| What you will do |
Your answer should be the exact lines of the data below from the one containing "let va := s.csplit.pc + BitVec.ofNat 64 off" through the one containing "an instruction. -/"; please include nothing else.

##############################

-- ==== Sys2Proof/Machine/Fetch.lean ====
section
/-!
DEFINITION. Fetching instructions: the code caches (20_timing_and_arbitration.md R460), the faults of a fetch
(04_control_stream.md R97, 11_system_and_traps.md R261), instruction breakpoints (19_debug_trace_profiling.md R442),
and which group may issue.
-/

namespace Sys2Proof.Machine

/-! ## Code caches (R460) -/

/-- Sets of a code cache: 16 KiB for control code, 64 KiB for lane code, with 4 ways of 128 bytes. -/
def codeSets (ctl : Bool) : Nat := if ctl then 32 else 128
/-- The code cache of a stream. -/
def Core.code (c : Core) (ctl : Bool) : Tab CodeLine := if ctl then c.ccode else c.lcode
/-- The line of an address in a code cache. -/
def codeFind (t : Tab CodeLine) (asid gen line : Nat) : Option CodeLine :=
  (t.find? fun x => x.2.asid == asid && x.2.gen == gen && x.2.line == line).map fun x => x.2
/-- Filling a line: a free way of its set, or the way that a free value picks. -/
def codeFill (t : Tab CodeLine) (sets pick : Nat) (l : CodeLine) : Tab CodeLine :=
  let base := 4 * (l.line % sets)
  let way := ((List.range 4).find? fun w => (t.get? (base + w)).isNone).getD (pick % 4)
  t.set (base + way) l
/-- The word of a line that holds an address. -/
def CodeLine.word (l : CodeLine) (va : W64) : W32 := l.data.extractLsb' (8 * (va.toNat % 128 / 4 * 4)) 32

/-- What a fetch gives. -/
inductive Fetched where
  | word (w : W32)
  /-- A cause, at the address of the word. -/
  | trap (cause : Nat) (va : W64)
  /-- Held under R336. -/
  | held (va : W64)
  deriving DecidableEq, Repr

/-- The word at the physical address of a code word: from the stream's code cache, which a miss fills with the
line, or directly where no cache holds the place. -/
def State.codeWord (s : State) (ctl : Bool) (core asid : Nat) (va : W64) (pa coh : Nat) : State × Fetched :=
  let gen := (s.ctx asid).gen
  let line := va.toNat / 128
  if !s.sysUp pa then (s, .trap cAddrFault va)
  else match (if s.cached pa then codeFind ((s.core core).code ctl) asid gen line else none) with
    | some l => (s, .word (l.word va))
    | none =>
      if s.badRead core pa 4 coh then (s, .trap cUncorrectable va)
      else if !s.cached pa || s.badRead core (pa / 128 * 128) 128 coh then (s, .word (BitVec.ofNat 32 (s.peek pa 4)))
      else
        let (s, data) := s.l2Read (coreDom core) (pa / 128) coh .none 0xF#4
        let (k, s) := s.fresh
        let l : CodeLine := { asid := asid, gen := gen, line := line, data := data }
        let s := s.updCore core fun c =>
          if ctl then { c with ccode := codeFill c.ccode (codeSets true) k l } else { c with lcode := codeFill c.lcode (codeSets false) k l }
        (s, .word (l.word va))
/-- Fetching the code word at a virtual address for a stream of a group: canonical, aligned, translated with the
permission of its stream (R328). -/
def State.fetchWord (s : State) (ctl : Bool) (core asid grid : Nat) (va : W64) : State × Fetched :=
  if !canonical va then (s, .trap cAddrFault va)
  else if va.toNat % 4 != 0 then (s, .trap cAlign va)
  else match s.translate core asid grid va (if ctl then .ctlFetch else .laneFetch) with
    | (s, .ok pa coh _ _ _ _) => s.codeWord ctl core asid va pa coh
    | (s, .trap c) => (s, .trap c va)
    | (s, .held) => (s, .held va)

/-! ## The chosen group's next instruction -/

/-- The control word at the chosen group's PC, or the trap of its fetch with EPC and FADDR at the PC (R97). -/
def State.fetchCtl (s : State) : State × Option W32 :=
  let va := s.cg.cpc
  if regenFailed s.cg.ctlRegen va then
    ((s.updCg fun g => { g with ctlRegen := none, ctlHeld := none }).trapCtl cRegenWait 0 0 va, none)
  else match s.fetchWord true s.cg.core s.casid s.cg.grid va with
    | (s, .word w) => (s.updCg fun g => { g with ctlHeld := none }, some w)
    | (s, .trap c va) => (s.trapCtl c 0 0 va, none)
    | (s, .held va) => (s.updCg fun g => { g with ctlHeld := some va }, none)

/-- The chosen split's word at an offset from its PC; a fault traps with the split's mask. -/
def State.laneWord (s : State) (off : Nat) : State × Option W32 :=
  let va := s.csplit.pc + BitVec.ofNat 64 off
  let m := s.csplit.mask
  if regenFailed s.cg.laneRegen va then
    ((s.updCg fun g => { g with laneRegen := none, laneHeld := none }).trapLane cRegenWait m 0 0 va, none)
  else match s.fetchWord false s.cg.core s.casid s.cg.grid va with
    | (s, .word w) => (s.updCg fun g => { g with laneHeld := none }, some w)
    | (s, .trap c va) => (s.trapLane c m 0 0 va, none)
    | (s, .held va) => (s.updCg fun g => { g with laneHeld := some va, laneHolds := [], run := none }, none)
/-- Further words of an instruction. -/
def State.laneWords (s : State) : List Nat → State × Option (List W32)
  | [] => (s, some [])
  | off :: t => match s.laneWord off with
    | (s, none) => (s, none)
    | (s, some w) => match s.laneWords t with
      | (s, none) => (s, none)
      | (s, some l) => (s, some (w :: l))
/-- The words of the chosen split's instruction: as many as its first word says (R75), or the first alone where
that gives no length. -/
def State.fetchLane (s : State) : State × Option (List W32) :=
  match s.laneWord 0 with
  | (s, none) => (s, none)
  | (s, some w) =>
    let n := match laneLen w with
      | .ok n => n
      | .error _ => 1
    match s.laneWords ((List.range (n - 1)).map fun k => 4 * (k + 1)) with
    | (s, none) => (s, none)
    | (s, some l) => (s, some (w :: l))

/-! ## Breakpoints (R442) -/

/-- The lowest armed breakpoint of a stream that matches a PC. -/
def breakAt (c : Context) (ctl : Bool) (pc : W64) : Option Nat :=
  (List.range 8).find? fun i => c.bpctl.getLsbD (2 * i) && c.bpctl.getLsbD (2 * i + 1) == ctl &&
    ((c.bpc.getD i 0#64).extractLsb' 2 51 == pc.extractLsb' 2 51)

/-! ## Who may issue -/

/-- The group is on its core and its block has begun. -/
def State.seated (s : State) (g : Nat) : Bool :=
  let x := s.grp g
  x.live && !x.exited && x.resident && !(s.blk x.block).waits
/-- The control stream may issue: it is not parked, by debug or by YIELD, and not stopped at a boundary. -/
def State.mayCtl (s : State) (g : Nat) : Bool :=
  let x := s.grp g
  s.seated g && x.parked.isNone && !s.stopsHere g &&
  (match x.wait with
   | some w => w.kind != .yield
   | none => true)
/-- The lane stream may issue on its strand: a run in progress goes on to its end; a new one begins where the
strand runs no other group, and the group is not parked or stopped at a boundary. -/
def State.mayLane (s : State) (g : Nat) : Bool :=
  let x := s.grp g
  let strand := x.slot % 16
  s.seated g && x.laneBusy && !x.noResult &&
  (match x.parked with
   | none => true
   | some p => p.ctl && x.run.isSome) &&
  (!s.stopsHere g || x.run.isSome) &&
  (s.strandsOf x.core).getLsbD strand &&
  (s.onStrand x.core strand).all fun k => k == g
/-- The split that issues: that of the run in progress, or the ready one that holds the lowest lane (R136). -/
def State.pickSplit (s : State) (x : Group) : Option Split :=
  match x.run with
  | some (i, _) => x.splits.find? fun y => y.id == i
  | none => minBy (fun (y : Split) => (lowLane y.mask).getD 32) (x.splits.filter (s.splitReady x))
/-- A group has run an instruction: the wait time of its block starts again (R364). -/
def State.ranOne (s : State) (g : Nat) : State :=
  if (s.blocks.get? (s.grp g).block).isSome then s.updBlk (s.grp g).block fun b => { b with waitTime := 0 } else s
/-- The control unit has issued an instruction of the group in a slot (R96), and with `gives` one that gives up its place
(R111): the slot that it served last, and what the groups that gave up their places have seen issue since. -/
def State.served (s : State) (core slot : Nat) (gives : Bool) : State :=
  s.updCore core fun c =>
    let others := (c.given.erase slot).mapVal fun _ l => slot :: l
    { c with lastCtl := slot, ctlAt := some s.now, given := if gives then others.set slot [] else others }
/-- The strand of a group is free when the run has ended. -/
def State.settle (s : State) (g : Nat) : State :=
  let s := s.ranOne g
  let x := s.grp g
  if x.run.isNone && ((s.core x.core).running.get? (x.slot % 16)) == some x.slot
  then s.updCore x.core fun c => { c with running := c.running.erase (x.slot % 16) } else s

/-- A pending lane trap is taken before the group issues anything (R263, R275). -/
def execTrapEntryLane (g : Nat) (s : State) : Out :=
  .next (if s.seated g && (s.grp g).parked.isNone then s.takeLane g else s)
/-- A pending control trap is taken at a control boundary (R264). -/
def execTrapEntryControl (g : Nat) (s : State) : Out :=
  .next (if s.mayCtl g && (s.grp g).cpend.isSome then s.takeCtl g else s)

/-! ## Starting a run (R136, R368, R369, R456) -/

/-- A flow instruction, which waits for every issued lane instruction of its group (R81). -/
def isFlow (i : Instr) : Bool :=
  match i with
  | .lbra _ _ | .join _ | .joinL32 _ | .lstop _ | .lstopL32 _ | .lexit _ | .lexitL32 _ | .tile _ | .tileL32 _ _ => true
  | _ => false
/-- An instruction that is not lane-local whatever its U bit, and so waits for the whole of what it waits for (R457). -/
def wholeGroup (i : Instr) : Bool :=
  match i with
  | .vote _ _ | .shfl _ _ | .iredux _ _ | .fredux _ _ _ | .cvtk4 _ _ _ | .cvtw _ _ | .magrd _ _ | .magclr _ _ | .ldt _ _ | .stt _ _
  | .mma _ _ | .accrd _ _ _ _ _ _ => true
  | _ => false
/-- The U bit of a short instruction. -/
def uniformShort (i : Instr) : Bool :=
  match i with
  | .movL32 _ _ _ u | .notL32 _ _ _ u | .iabsL32 _ _ _ u | .popcL32 _ _ _ u | .clzL32 _ _ _ u | .brevL32 _ _ _ u => u
  | _ => false
/-- The chosen split stands at a flow instruction. -/
def State.atFlow (s : State) : Bool :=
  match s.fetchLane with
  | (_, some l) => (match decodeLaneWords l with
    | .ok i => isFlow i
    | .error _ => false)
  | (_, none) => false
/-- Splits that have come to a rejoin point before the last of their families wait there (R138). -/
def State.gathered (s : State) (g : Nat) : State :=
  foldState (fun s (y : Split) =>
      let t := { s with cur := { s.cur with g := g, split := y.id } }
      if !t.kin.isEmpty && t.csplit.wait == .ready && !(t.kin.all fun z => z.wait == .family) && t.atFlow
      then s.updGrp g fun x => x.updSplit y.id fun z => { z with wait := .family }
      else s)
    (if (s.grp g).parted then (s.grp g).splits else []) s
/-- The waits of R81 and R82 of a split's next instruction would be met at its issue. An instruction that would
trap, or whose fetch is held (R336), waits for nothing. -/
def State.runReady (s : State) (g : Nat) (y : Split) : Bool :=
  let x := s.grp g
  match ({ s with cur := { s.cur with g := g, split := y.id } }).fetchLane with
  | (_, none) => true
  | (_, some l) =>
    match decodeLaneWords l with
    | .error _ => true
    | .ok i =>
      let e := (LongWord.of (l.headD 0#32) (if l.length == 1 then 0#32 else l.getD 1 0#32) 0#32).enc .l64
      if isFlow i then x.lanesDone else !x.laneStalls y.id e (e.u || uniformShort i || wholeGroup i)
/-- A held access of a group stays held (R336). -/
def State.staysHeld (s : State) (g : Nat) (h : Option W64) : Bool := h.any (s.holdsOn (coreDom (s.grp g).core) (s.asidOf g))
/-- The group's run could start on a strand: its lane stream is between runs, and holds no access. -/
def State.canStart (s0 : State) (g : Nat) : Bool :=
  let s := s0.gathered g
  let x := s.grp g
  x.run.isNone && x.lpend.isNone && s.mayLane g && (x.laneRegen.isSome || !s.staysHeld g x.laneHeld) &&
  (match s.pickSplit x with
   | some y => s.runReady g y
   | none => false)
/-- A strand between runs chooses: a group passed over 64 times, else the highest PRIO, the lowest sequence
number, the lowest slot. The others count. -/
def execStrandRunStart (core strand : Nat) (s : State) : Out :=
  let c := s.core core
  let l := ((c.slots.filter fun x => x.1 % 16 == strand).map fun x => x.2).filter s.canStart
  let late := l.filter fun g => 64 ≤ (s.grp g).pass
  let top := l.foldl (fun m g => max m (s.gridOf (s.grp g).grid).prio) 0
  let high := l.filter fun g => (s.gridOf (s.grp g).grid).prio == top
  let pick := match minBy (fun g => (s.grp g).slot) late with
    | some g => some g
    | none => minBy (fun g => (s.gridOf (s.grp g).grid).seq * 64 + (s.grp g).slot) high
  .next (if (s.onStrand core strand).isSome then s
    else match pick with
      | none => s
      | some g =>
        let s := (foldState (fun s k => if k == g then s else s.updGrp k fun x => { x with pass := x.pass + 1 }) l s).gathered g
        match s.pickSplit (s.grp g) with
        | none => s
        | some y =>
          (s.updGrp g fun x => { x with pass := 0, run := some (y.id, 0) }).updCore core fun c =>
            { c with running := c.running.set strand (s.grp g).slot })

end Sys2Proof.Machine
end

##############################

| Exercise response |
  let va := s.csplit.pc + BitVec.ofNat 64 off
  let m := s.csplit.mask
  if regenFailed s.cg.laneRegen va then
    ((s.updCg fun g => { g with laneRegen := none, laneHeld := none }).trapLane cRegenWait m 0 0 va, none)
  else match s.fetchWord false s.cg.core s.casid s.cg.grid va with
    | (s, .word w) => (s.updCg fun g => { g with laneHeld := none }, some w)
    | (s, .trap c va) => (s.trapLane c m 0 0 va, none)
    | (s, .held va) => (s.updCg fun g => { g with laneHeld := some va, laneHolds := [], run := none }, none)
/-- Further words of an instruction. -/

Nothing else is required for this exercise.